It's my anniversary! A year ago today I got layed off (is it "laid off"?) from my first full time job. It was a Monday last year - the leap year made it a Wednesday this year.

It was a bizarre day. Normal in every way except for the meeting that I suddenly had in a conference room at 9 am. I had arrived at work, most likely a bit late. I remember what I was wearing - a striped polo shirt and khacki pants.

My friend Melissa and I were planning to make a coffee run when my manager Christine came over and asked to have a quick meeting with me and my boss Dana. I said "sure thing!" and figured I would get some feedback about a project or something.

We went into the conference room and I started writing notes - the date, the time, who was attending the meeting...and then Lisa walked in. Lisa was the office manager and when she showed up it was pretty clear that today was your last day.

My immediate reaction was to say "are you firing me??" I just blurted it out, shocked. And Christine said "No, we're not, but unfortunately..." and went on to tell me that due to financial problems blah blah blah.

I sort of went somewhere in my head, I could immediately picture myself driving away from the building, never having to go back.

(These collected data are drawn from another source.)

-- ==== Sys2Proof/Laws/Step.lean ====
section
/-! SUPPORT. What one step can do: an inversion lemma for the engine, for the events and for the step, and where
withFetchWord places its word. -/

namespace Sys2Proof.Machine

/-- A timer loses exactly 1, floored at 0 (60_exceptions.md R211). -/
theorem toNat_countDown (w : Byte) : (countDown w).toNat = w.toNat - 1 := by
  unfold countDown
  split <;> bv_omega

theorem State.getElem_setKey (s : State) (k j : Key) (down : Bool) :
    (s.setKey k down).key[j] = if j = k then down else s.key[j] := by
  simp [State.setKey, Vector.getElem_set, Fin.ext_iff, eq_comm]

/-- A step tick leaves a halted core alone, or faults at the fetch, or runs the decoded instruction
(40_flow.md R100). -/
theorem State.stepTick_cases {s t : State} (h : s.stepTick = .next t) :
    (s.fault ≠ .none ∧ t = s) ∨
      (s.fault = .none ∧ s.pc.toNat > 4094 ∧ t = { s with fault := .memoryOob }) ∨
      (s.fault = .none ∧ s.pc.toNat ≤ 4094 ∧ exec (decodeWord s.fetchOp) s = .next t) := by
  unfold State.stepTick at h
  split at h
  · exact .inl ⟨by simpa [State.halted] using ‹s.halted = true›, by simpa using h.symm⟩
  · rename_i hh
    have hf : s.fault = .none := by simpa [State.halted] using hh
    split at h
    · exact .inr (.inl ⟨hf, by simpa [State.fetchOob] using ‹s.fetchOob = true›,
        by simpa [State.raise] using h.symm⟩)
    · rename_i ho
      exact .inr (.inr ⟨hf, by simpa [State.fetchOob] using ho, h⟩)

theorem State.stepTick_halted {s : State} (h : s.fault ≠ .none) : s.stepTick = .next s := by
  simp [State.stepTick, State.halted, h]

theorem State.stepTick_fetchOob {s : State} (h : s.fault = .none) (hp : s.pc.toNat > 4094) :
    s.stepTick = .next { s with fault := .memoryOob } := by
  simp [State.stepTick, State.halted, h, State.fetchOob, hp, State.raise]

theorem State.stepTick_exec {s : State} (h : s.fault = .none) (hp : s.pc.toNat ≤ 4094) :
    s.stepTick = exec (decodeWord s.fetchOp) s := by
  simp [State.stepTick, State.halted, h, State.fetchOob, Nat.not_lt.mpr hp]

/-- A step tick with the host's own random byte is one with that byte in `rnd`, after which the byte still to come is
back. -/
theorem State.stepTickWith_next {s t : State} {r : Byte} (h : s.stepTickWith r = .next t) :
    ∃ u, State.stepTick { s with rnd := r } = .next u ∧ t = { u with rnd := s.rnd, draws := s.draws } := by
  unfold State.stepTickWith at h
  split at h
  · exact ⟨_, ‹_›, by simpa using h.symm⟩
  · simp at h
  · simp at h

theorem State.loadEvent_next {s t : State} {rom : List Byte} (h : s.loadEvent rom = .next t) :
    rom.length ≤ romMax ∧ t = s.resetEvent.writeBytes progBase rom := by
  unfold State.loadEvent at h
  split at h
  · exact ⟨‹_›, by simpa using h.symm⟩
  · simp at h

/-- What one event can do (00_scope.md R7). -/
theorem applyEvent_cases {e : Event} {s t : State} (h : applyEvent e s = .next t) :
    (e = .reset ∧ t = s.resetEvent) ∨
      (∃ rom, e = .load rom ∧ rom.length ≤ romMax ∧ t = s.resetEvent.writeBytes progBase rom) ∨
      (∃ r u, e = .stepTick r ∧ State.stepTick { s with rnd := r } = .next u ∧
        t = { u with rnd := s.rnd, draws := s.draws }) ∨
      (e = .timerTick ∧ t = s.timerTick) ∨ ∃ k down, t = s.setKey k down ∧
        (e = .keyPress k ∧ down = true ∨ e = .keyRelease k ∧ down = false) := by
  cases e with
  | reset => exact .inl ⟨rfl, by simpa [applyEvent] using h.symm⟩
  | load rom => exact .inr (.inl ⟨rom, rfl, State.loadEvent_next h⟩)
  | stepTick r =>
    obtain ⟨u, hu, ht⟩ := State.stepTickWith_next h
    exact .inr (.inr (.inl ⟨r, u, rfl, hu, ht⟩))
  | timerTick => exact .inr (.inr (.inr (.inl ⟨rfl, by simpa [applyEvent] using h.symm⟩)))
  | keyPress k =>
    exact .inr (.inr (.inr (.inr ⟨k, true, by simpa [applyEvent] using h.symm, .inl ⟨rfl, rfl⟩⟩)))
  | keyRelease k =>
    exact .inr (.inr (.inr (.inr ⟨k, false, by simpa [applyEvent] using h.symm, .inr ⟨rfl, rfl⟩⟩)))

/-! ### The schedule -/

theorem State.nextScheduled_pending {s : State} {e : Event} {rest : List Event} (h : s.pending = e :: rest) :
    s.nextScheduled = some (e, { s with pending := rest }) := by
  simp [State.nextScheduled, h]

theorem State.nextScheduled_steps {s : State} (h : s.pending = []) (hl : s.later = .steps) :
    s.nextScheduled = none := by
  simp [State.nextScheduled, h, hl]

theorem State.nextScheduled_cycle {s : State} {e : Event} {rest : List Event} (h : s.pending = [])
    (hl : s.later = .cycle e rest) : s.nextScheduled = some (e, { s with pending := rest }) := by
  simp [State.nextScheduled, h, hl]

theorem State.nextScheduled_free {s : State} {n : Nat} (h : s.pending = []) (hl : s.later = .free n) :
    s.nextScheduled = some (Config.freeEvent n, { s with later := .free (n + 1) }) := by
  simp [State.nextScheduled, h, hl]

/-- Taking an event off the schedule changes the schedule alone. -/
theorem State.nextScheduled_frame {s u : State} {e : Event} (h : s.nextScheduled = some (e, u)) :
    u = { s with pending := u.pending, later := u.later } := by
  unfold State.nextScheduled at h
  split at h <;> simp_all <;> obtain ⟨-, rfl⟩ := h <;> rfl

/-- No event is taken off the schedule only under `steps` with nothing pending. -/
theorem State.nextScheduled_none {s : State} (h : s.nextScheduled = none) : s.pending = [] ∧ s.later = .steps := by
  unfold State.nextScheduled at h
  split at h <;> simp_all

theorem step_scheduled {s u : State} {e : Event} (h : s.nextScheduled = some (e, u)) : step s = applyEvent e u := by
  simp [step, nextEvent, h]

theorem step_pending {s : State} {e : Event} {rest : List Event} (h : s.pending = e :: rest) :
    step s = applyEvent e { s with pending := rest } := step_scheduled (State.nextScheduled_pending h)

theorem step_idle {s : State} (h : s.pending = []) (hl : s.later = .steps) : step s = s.stepTick := by
  simp [step, nextEvent, State.nextScheduled_steps h hl]

/-- What a step can do: a step tick with the model's own random byte, or the event the schedule names. -/
theorem step_cases {s t : State} (h : step s = .next t) :
    (s.pending = [] ∧ s.later = .steps ∧ s.stepTick = .next t) ∨
      ∃ e u, s.nextScheduled = some (e, u) ∧ u = { s with pending := u.pending, later := u.later } ∧
        applyEvent e u = .next t := by
  cases hn : s.nextScheduled with
  | none =>
    obtain ⟨hp, hl⟩ := State.nextScheduled_none hn
    exact .inl ⟨hp, hl, by rw [← step_idle hp hl]; exact h⟩
  | some p => exact .inr ⟨p.1, p.2, rfl, State.nextScheduled_frame hn, by rw [← step_scheduled hn]; exact h⟩

/-- One more event of a schedule. -/
theorem runEvents_succ {σ : Nat → Event} {k : Nat} {s t : State} (h : runEvents σ k s = .next t) :
    runEvents σ (k + 1) s = applyEvent (σ k) t := by
  simp [runEvents, h]

/-- A property that every event of a schedule keeps, none of them refused, holds all along it. -/
theorem runEvents_induction {σ : Nat → Event} {P : Nat → State → Prop} {s : State} (h0 : P 0 s)
    (hs : ∀ k t, P k t → ∃ u, applyEvent (σ k) t = .next u ∧ P (k + 1) u) (k : Nat) :
    ∃ t, runEvents σ k s = .next t ∧ P k t := by
  induction k with
  | zero => exact ⟨s, rfl, h0⟩
  | succ k ih =>
    obtain ⟨t, ht, hp⟩ := ih
    rw [runEvents_succ ht]
    exact hs k t hp

/-- withFetchWord places its word where the next step fetches. -/
theorem State.fetchOp_withFetchWord (s : State) (nbits w : Nat) :
    (s.withFetchWord nbits w).fetchOp = tableWord nbits w := by
  simp only [State.withFetchWord, State.fetchOp, State.writeBytes_pc, State.readByte_writeBytes]
  simp [opcodeBytes]

/-! ### The encodings as the instruction rules write them are the encoder's words -/

theorem ofNat16_fin16 (x : Fin 16) : BitVec.ofNat 16 x.val = (nibbleBits x).setWidth 16 := by
  revert x; decide

theorem opNNN_eq (c : BitVec 4) (nnn : BitVec 12) : opNNN (c ++ 0#12 : BitVec 16) nnn = encNNN c nnn := by
  unfold opNNN encNNN
  refine BitVec.eq_of_getLsbD_eq fun i hi => ?_
  interval_cases i <;> simp [-BitVec.getLsbD_eq_getElem]

theorem opXKK_eq (c : BitVec 4) (x : Reg) (kk : Byte) :
    opXKK (c ++ 0#12 : BitVec 16) x kk = encXKK c x kk := by
  unfold opXKK encXKK
  rw [ofNat16_fin16]
  refine BitVec.eq_of_getLsbD_eq fun i hi => ?_
  interval_cases i <;> simp [-BitVec.getLsbD_eq_getElem]

theorem opX_eq (c : BitVec 4) (x : Reg) (kk : Byte) :
    opX (c ++ (0#4 ++ kk : BitVec 12) : BitVec 16) x = encXKK c x kk := by
  unfold opX encXKK
  rw [ofNat16_fin16]
  refine BitVec.eq_of_getLsbD_eq fun i hi => ?_
  interval_cases i <;> simp [-BitVec.getLsbD_eq_getElem]

theorem opXY_eq (c n : BitVec 4) (x y : Reg) :
    opXY (c ++ (0#8 ++ n : BitVec 12) : BitVec 16) x y = encXYN c x y n := by
  unfold opXY encXYN
  rw [ofNat16_fin16, ofNat16_fin16]
  refine BitVec.eq_of_getLsbD_eq fun i hi => ?_
  interval_cases i <;> simp [-BitVec.getLsbD_eq_getElem]

theorem opXYN_eq (c : BitVec 4) (x y : Reg) (n : Fin 16) :
    opXYN (c ++ 0#12 : BitVec 16) x y n = encXYN c x y (nibbleBits n) := by
  unfold opXYN opXY encXYN
  rw [ofNat16_fin16, ofNat16_fin16, ofNat16_fin16]
  refine BitVec.eq_of_getLsbD_eq fun i hi => ?_
  interval_cases i <;> simp [-BitVec.getLsbD_eq_getElem]

end Sys2Proof.Machine
end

I kept thinking "I don't have a job anymore". And they kept talking, looking at me so sympathetically, waiting for me to cry. Waiting...and waiting.

Because fuck them, I didn't cry. Not in that meeting. I was very calm and collected, I asked a few questions and pretended I understood what they were saying when they put papers and things in front of me. I left as soon as I could.

I walked out of the meeting, walked immediately over to Melissa's cube where a bunch of my other friends were standing and said, rather abruptly, "they just layed me off".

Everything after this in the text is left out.